• _What is needed_: Nothing but the lines from the one with "def relocCopy (r" down to the one with "let w : WJob" should be returned, exactly and with both ends included, from the material below.

• _Data for review_:

━━━━━━━━━━━━━━━━━━━━

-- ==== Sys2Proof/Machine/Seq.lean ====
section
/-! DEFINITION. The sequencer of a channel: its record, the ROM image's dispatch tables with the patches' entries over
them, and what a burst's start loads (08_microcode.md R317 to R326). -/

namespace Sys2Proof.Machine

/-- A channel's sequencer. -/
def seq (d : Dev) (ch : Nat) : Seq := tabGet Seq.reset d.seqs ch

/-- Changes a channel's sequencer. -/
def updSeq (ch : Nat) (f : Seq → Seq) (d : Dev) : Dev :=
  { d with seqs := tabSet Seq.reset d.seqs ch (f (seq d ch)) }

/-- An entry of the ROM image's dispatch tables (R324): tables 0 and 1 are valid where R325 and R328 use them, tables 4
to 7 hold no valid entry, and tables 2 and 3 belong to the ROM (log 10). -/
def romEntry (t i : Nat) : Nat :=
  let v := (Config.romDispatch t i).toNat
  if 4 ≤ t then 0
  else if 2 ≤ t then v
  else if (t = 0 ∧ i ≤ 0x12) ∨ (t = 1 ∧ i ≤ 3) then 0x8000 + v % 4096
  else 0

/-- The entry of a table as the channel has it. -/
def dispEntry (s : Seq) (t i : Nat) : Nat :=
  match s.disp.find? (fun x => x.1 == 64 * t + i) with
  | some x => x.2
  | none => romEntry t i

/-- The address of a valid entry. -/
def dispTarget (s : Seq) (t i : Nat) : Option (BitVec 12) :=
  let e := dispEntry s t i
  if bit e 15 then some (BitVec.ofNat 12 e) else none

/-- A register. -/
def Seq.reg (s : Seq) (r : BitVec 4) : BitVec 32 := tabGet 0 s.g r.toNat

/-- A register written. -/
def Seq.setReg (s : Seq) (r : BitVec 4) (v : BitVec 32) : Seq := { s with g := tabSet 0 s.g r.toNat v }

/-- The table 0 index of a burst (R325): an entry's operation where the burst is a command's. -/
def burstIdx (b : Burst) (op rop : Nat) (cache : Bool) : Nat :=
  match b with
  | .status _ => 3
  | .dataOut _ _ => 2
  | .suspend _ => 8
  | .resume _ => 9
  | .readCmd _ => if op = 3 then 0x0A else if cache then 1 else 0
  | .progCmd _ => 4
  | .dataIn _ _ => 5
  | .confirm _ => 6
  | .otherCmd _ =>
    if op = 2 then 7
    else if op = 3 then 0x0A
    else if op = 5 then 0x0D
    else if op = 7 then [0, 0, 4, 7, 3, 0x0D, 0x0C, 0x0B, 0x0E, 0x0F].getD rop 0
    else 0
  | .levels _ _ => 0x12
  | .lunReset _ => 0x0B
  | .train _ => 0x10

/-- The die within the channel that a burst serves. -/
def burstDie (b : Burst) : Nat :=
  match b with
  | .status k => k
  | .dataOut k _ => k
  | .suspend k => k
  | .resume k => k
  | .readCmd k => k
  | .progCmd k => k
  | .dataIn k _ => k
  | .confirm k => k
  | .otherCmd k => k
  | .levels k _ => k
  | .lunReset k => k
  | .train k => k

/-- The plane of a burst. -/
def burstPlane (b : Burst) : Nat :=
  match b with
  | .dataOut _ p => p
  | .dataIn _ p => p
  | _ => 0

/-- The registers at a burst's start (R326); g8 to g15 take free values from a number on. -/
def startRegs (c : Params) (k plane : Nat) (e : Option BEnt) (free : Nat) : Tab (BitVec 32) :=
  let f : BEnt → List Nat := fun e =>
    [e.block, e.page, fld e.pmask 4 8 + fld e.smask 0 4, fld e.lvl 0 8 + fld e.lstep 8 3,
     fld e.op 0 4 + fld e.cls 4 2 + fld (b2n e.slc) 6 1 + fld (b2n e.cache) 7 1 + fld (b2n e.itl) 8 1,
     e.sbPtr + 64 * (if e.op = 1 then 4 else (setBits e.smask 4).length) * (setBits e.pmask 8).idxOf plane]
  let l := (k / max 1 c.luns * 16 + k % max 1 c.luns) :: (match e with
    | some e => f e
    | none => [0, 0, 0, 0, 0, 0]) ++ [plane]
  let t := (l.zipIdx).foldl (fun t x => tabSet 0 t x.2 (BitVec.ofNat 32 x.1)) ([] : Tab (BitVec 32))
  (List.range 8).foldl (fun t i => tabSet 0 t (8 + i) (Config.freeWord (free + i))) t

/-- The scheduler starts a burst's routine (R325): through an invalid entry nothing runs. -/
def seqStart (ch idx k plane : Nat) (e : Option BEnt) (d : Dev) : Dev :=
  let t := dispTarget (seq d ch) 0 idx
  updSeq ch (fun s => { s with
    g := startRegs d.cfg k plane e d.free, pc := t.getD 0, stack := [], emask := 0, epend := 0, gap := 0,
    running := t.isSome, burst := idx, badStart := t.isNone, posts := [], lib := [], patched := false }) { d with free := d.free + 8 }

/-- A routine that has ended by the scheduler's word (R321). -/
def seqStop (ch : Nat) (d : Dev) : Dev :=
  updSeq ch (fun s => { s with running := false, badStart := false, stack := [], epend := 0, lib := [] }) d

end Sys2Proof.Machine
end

━━━━━━━━━━━━━━━━━━━━

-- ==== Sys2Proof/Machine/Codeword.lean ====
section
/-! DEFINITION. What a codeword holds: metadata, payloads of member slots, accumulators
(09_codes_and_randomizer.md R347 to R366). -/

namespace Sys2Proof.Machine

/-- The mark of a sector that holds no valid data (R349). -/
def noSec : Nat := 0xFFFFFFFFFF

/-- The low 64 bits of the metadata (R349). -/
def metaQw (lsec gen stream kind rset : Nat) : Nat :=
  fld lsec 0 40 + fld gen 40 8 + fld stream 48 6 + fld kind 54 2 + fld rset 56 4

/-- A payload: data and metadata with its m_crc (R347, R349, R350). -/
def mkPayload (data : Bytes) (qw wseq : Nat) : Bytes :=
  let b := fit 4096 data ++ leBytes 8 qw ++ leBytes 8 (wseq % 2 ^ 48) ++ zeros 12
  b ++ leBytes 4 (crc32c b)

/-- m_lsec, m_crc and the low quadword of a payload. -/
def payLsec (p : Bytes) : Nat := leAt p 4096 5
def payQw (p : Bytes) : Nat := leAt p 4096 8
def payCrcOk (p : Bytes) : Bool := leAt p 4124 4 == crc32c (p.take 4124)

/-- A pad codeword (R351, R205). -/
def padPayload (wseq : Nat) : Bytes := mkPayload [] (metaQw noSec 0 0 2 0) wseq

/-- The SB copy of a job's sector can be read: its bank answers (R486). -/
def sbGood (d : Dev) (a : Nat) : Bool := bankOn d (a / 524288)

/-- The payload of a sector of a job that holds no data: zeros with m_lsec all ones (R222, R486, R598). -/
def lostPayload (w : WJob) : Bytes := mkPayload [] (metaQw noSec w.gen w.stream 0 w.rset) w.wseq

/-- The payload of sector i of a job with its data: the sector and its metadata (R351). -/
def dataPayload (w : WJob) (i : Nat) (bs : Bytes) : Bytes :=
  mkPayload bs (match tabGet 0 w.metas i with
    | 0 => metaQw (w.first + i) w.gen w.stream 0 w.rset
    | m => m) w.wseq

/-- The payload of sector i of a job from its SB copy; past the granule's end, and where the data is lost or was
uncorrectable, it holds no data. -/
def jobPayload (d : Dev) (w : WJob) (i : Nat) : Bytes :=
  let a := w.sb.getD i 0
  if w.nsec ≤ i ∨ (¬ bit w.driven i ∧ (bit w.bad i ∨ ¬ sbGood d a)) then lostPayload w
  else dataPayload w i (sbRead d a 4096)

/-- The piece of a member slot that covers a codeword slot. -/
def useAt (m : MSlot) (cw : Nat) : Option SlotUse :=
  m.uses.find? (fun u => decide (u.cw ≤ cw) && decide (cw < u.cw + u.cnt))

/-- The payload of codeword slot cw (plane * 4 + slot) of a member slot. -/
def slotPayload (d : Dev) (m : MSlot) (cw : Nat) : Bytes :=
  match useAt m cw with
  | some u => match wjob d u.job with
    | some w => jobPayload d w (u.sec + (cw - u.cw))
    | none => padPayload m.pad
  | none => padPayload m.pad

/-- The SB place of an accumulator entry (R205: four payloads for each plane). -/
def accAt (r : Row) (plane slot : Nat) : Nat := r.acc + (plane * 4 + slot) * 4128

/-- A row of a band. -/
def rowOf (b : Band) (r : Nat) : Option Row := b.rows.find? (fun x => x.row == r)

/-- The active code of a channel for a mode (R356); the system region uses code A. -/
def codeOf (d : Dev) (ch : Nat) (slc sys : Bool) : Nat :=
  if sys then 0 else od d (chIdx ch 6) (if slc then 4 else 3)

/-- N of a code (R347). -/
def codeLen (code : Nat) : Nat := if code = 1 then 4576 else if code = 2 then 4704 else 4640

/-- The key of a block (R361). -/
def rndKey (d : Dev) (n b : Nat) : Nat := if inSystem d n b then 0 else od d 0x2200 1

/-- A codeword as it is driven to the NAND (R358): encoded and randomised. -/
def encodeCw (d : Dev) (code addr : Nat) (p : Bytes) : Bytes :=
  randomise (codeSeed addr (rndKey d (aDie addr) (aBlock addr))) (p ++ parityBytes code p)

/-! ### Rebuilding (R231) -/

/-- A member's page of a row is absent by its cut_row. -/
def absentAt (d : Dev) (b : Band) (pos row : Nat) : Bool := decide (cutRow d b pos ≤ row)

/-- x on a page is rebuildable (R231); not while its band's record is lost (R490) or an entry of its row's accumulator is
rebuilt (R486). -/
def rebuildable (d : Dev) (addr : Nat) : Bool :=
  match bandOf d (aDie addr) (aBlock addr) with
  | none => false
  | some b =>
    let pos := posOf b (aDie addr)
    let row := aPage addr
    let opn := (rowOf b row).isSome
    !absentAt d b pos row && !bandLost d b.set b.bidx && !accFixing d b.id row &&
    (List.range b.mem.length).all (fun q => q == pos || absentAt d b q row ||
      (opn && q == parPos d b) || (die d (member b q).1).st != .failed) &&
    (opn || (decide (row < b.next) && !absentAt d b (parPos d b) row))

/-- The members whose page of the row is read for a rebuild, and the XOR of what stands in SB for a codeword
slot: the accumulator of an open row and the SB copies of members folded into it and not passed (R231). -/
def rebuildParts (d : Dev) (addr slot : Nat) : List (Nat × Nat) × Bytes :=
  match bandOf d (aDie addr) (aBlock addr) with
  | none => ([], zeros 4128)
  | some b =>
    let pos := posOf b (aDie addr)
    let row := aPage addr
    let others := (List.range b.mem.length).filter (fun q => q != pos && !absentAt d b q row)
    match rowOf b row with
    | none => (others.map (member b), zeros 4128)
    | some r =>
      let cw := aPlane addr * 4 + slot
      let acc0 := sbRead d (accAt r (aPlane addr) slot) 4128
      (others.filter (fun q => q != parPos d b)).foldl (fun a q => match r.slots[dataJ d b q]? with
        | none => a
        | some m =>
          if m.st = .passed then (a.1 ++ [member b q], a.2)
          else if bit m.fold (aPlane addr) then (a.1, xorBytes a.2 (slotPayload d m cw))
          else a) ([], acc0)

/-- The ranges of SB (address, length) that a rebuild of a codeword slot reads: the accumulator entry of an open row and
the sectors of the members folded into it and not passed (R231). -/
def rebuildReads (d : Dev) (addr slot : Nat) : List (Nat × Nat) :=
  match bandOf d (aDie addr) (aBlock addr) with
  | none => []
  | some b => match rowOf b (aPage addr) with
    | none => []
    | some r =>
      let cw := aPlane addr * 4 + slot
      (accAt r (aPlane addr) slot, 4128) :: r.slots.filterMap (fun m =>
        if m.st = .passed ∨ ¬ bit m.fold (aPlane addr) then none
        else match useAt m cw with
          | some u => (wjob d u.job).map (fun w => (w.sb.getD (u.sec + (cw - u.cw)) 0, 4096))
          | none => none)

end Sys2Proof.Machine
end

━━━━━━━━━━━━━━━━━━━━

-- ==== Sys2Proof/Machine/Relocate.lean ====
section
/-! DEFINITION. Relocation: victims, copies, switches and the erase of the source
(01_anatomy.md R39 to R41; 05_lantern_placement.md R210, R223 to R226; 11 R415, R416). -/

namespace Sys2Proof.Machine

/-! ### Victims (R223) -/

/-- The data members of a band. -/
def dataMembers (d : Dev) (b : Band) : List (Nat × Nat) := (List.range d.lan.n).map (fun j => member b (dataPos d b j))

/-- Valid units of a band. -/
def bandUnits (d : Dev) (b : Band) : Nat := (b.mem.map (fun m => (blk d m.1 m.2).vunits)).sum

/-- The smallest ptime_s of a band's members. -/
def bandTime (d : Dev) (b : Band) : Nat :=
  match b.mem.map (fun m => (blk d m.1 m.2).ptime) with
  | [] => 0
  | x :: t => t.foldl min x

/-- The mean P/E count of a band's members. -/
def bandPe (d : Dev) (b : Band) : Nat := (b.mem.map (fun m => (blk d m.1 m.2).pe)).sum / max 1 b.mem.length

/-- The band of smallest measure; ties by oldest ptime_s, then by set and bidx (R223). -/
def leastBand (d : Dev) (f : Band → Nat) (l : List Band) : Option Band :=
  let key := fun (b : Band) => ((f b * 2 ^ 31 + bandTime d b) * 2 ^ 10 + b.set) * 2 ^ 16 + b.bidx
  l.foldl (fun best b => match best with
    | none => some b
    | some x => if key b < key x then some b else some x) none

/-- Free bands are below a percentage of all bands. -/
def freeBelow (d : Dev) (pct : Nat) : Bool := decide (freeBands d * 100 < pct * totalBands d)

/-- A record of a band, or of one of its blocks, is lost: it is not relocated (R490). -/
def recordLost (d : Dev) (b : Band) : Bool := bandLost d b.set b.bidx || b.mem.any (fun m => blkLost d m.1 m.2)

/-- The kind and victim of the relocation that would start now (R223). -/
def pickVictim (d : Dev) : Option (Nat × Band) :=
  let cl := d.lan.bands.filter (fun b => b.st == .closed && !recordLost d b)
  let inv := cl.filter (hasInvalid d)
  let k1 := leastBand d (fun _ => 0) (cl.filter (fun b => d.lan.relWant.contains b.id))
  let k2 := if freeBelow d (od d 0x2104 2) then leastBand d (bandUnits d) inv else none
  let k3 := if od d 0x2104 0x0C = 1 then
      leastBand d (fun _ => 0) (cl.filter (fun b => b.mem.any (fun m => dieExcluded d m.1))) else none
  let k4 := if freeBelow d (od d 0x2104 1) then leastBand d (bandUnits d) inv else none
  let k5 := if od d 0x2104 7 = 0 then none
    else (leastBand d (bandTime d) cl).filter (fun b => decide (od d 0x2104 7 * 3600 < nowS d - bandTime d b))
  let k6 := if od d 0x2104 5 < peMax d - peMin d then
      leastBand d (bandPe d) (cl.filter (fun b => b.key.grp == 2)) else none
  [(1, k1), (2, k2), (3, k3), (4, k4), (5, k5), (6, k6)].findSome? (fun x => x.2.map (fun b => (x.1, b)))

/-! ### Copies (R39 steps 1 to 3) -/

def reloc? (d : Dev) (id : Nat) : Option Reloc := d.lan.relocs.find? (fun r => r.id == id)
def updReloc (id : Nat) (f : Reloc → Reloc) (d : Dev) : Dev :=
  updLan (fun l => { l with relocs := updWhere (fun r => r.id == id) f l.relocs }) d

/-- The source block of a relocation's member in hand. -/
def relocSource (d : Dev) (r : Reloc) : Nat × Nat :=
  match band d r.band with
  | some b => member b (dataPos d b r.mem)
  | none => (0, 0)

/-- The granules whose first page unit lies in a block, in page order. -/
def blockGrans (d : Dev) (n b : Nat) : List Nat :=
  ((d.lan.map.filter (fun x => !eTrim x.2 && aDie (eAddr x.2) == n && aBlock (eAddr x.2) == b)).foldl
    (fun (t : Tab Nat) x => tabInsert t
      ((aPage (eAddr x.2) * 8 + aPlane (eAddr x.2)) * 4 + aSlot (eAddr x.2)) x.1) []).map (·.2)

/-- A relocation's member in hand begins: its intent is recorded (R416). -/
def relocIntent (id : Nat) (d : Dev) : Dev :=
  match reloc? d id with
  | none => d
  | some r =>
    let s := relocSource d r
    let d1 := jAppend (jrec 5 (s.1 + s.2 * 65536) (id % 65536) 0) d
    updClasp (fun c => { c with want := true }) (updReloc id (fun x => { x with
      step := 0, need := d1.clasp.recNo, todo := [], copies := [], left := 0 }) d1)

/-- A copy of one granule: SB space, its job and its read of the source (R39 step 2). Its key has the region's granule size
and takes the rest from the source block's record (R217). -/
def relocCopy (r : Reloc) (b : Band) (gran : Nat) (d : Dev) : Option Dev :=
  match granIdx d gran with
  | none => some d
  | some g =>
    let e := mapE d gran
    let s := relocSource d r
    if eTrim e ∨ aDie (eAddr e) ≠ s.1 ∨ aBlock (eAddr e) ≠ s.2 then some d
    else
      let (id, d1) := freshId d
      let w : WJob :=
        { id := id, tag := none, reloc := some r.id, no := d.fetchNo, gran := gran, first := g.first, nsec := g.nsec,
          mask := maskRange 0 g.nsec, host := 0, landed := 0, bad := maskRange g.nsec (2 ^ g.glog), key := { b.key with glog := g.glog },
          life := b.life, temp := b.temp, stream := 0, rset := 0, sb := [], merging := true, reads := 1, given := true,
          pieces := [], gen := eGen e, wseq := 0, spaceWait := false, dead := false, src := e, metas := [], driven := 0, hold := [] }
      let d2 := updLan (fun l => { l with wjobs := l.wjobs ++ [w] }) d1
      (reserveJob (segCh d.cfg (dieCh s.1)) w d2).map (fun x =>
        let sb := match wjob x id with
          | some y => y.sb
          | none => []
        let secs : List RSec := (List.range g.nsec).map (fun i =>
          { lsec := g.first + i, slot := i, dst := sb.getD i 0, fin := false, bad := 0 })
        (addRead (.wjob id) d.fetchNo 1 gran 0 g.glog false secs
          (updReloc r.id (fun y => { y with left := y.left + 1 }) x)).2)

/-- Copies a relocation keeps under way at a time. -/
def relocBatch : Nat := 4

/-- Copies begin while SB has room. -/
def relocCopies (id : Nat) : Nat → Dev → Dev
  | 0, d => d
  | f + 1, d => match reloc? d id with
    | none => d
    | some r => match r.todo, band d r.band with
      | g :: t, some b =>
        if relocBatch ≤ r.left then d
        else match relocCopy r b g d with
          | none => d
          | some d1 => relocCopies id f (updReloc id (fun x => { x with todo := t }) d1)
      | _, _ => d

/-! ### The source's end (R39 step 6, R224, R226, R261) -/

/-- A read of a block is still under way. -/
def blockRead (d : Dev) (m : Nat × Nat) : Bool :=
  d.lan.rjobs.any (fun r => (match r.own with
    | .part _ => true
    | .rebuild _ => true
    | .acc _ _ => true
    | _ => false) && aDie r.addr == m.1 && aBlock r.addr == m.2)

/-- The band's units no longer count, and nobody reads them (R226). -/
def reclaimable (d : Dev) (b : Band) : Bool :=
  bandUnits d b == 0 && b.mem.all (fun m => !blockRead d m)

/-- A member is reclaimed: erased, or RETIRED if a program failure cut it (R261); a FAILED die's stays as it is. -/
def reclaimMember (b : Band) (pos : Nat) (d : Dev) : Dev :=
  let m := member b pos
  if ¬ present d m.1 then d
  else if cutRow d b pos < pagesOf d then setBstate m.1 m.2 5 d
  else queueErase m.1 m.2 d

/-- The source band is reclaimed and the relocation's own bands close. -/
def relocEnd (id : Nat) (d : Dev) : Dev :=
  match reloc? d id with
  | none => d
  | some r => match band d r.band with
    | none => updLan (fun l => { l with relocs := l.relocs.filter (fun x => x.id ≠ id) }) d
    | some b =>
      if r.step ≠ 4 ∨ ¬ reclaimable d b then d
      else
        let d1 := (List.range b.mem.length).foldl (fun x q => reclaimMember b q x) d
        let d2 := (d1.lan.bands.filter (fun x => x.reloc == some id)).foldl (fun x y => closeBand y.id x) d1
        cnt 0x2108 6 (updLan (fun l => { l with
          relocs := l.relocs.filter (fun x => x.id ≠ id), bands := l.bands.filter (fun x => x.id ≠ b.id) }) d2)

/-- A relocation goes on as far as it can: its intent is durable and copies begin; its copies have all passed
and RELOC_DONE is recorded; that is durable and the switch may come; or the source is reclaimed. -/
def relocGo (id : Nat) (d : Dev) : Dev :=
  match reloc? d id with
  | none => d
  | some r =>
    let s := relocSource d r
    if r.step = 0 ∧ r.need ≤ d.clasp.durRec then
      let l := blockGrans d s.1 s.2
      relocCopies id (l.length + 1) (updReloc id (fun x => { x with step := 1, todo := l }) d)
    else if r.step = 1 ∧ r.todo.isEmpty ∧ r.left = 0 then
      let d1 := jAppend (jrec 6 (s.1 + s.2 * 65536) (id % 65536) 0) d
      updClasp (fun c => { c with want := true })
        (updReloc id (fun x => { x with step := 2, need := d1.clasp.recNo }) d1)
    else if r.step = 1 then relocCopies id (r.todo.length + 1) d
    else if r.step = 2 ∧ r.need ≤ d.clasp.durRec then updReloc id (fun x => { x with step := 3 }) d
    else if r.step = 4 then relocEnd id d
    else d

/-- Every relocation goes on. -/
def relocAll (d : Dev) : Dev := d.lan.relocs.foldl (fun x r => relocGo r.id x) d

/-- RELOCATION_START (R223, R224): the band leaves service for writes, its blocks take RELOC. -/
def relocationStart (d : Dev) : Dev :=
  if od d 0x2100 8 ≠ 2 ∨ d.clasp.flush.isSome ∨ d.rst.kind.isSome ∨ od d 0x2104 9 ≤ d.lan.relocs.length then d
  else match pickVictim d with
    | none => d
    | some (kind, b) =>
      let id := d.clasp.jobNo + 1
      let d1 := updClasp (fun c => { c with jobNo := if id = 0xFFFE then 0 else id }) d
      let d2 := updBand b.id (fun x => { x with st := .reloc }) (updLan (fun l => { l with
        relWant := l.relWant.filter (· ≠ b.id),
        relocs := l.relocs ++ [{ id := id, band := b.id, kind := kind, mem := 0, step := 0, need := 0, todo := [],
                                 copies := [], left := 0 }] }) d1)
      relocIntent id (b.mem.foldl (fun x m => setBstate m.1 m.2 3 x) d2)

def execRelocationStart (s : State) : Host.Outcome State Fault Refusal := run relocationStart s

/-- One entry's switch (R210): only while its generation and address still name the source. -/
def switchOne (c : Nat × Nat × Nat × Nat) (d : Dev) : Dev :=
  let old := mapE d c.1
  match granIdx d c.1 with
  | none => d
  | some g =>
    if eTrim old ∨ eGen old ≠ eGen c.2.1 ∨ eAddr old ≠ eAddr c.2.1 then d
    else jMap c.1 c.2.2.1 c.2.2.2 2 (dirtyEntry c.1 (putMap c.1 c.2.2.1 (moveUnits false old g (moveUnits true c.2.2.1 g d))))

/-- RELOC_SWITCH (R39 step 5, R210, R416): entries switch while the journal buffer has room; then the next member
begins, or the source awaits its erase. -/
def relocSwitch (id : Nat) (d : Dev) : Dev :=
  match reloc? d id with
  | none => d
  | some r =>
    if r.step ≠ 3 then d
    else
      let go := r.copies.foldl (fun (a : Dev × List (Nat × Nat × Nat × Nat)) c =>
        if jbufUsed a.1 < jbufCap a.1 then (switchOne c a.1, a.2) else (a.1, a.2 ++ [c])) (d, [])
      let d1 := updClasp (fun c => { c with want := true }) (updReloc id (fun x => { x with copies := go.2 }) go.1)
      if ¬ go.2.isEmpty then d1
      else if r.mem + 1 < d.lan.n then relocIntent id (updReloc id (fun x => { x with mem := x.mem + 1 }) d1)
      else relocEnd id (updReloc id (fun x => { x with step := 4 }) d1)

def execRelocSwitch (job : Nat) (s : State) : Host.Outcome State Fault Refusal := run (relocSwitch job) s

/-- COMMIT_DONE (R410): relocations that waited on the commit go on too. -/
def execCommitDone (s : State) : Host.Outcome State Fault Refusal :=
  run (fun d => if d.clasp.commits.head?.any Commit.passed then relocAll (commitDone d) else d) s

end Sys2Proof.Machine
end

━━━━━━━━━━━━━━━━━━━━

• _The answer_:
def relocCopy (r : Reloc) (b : Band) (gran : Nat) (d : Dev) : Option Dev :=
  match granIdx d gran with
  | none => some d
  | some g =>
    let e := mapE d gran
    let s := relocSource d r
    if eTrim e ∨ aDie (eAddr e) ≠ s.1 ∨ aBlock (eAddr e) ≠ s.2 then some d
    else
      let (id, d1) := freshId d
      let w : WJob :=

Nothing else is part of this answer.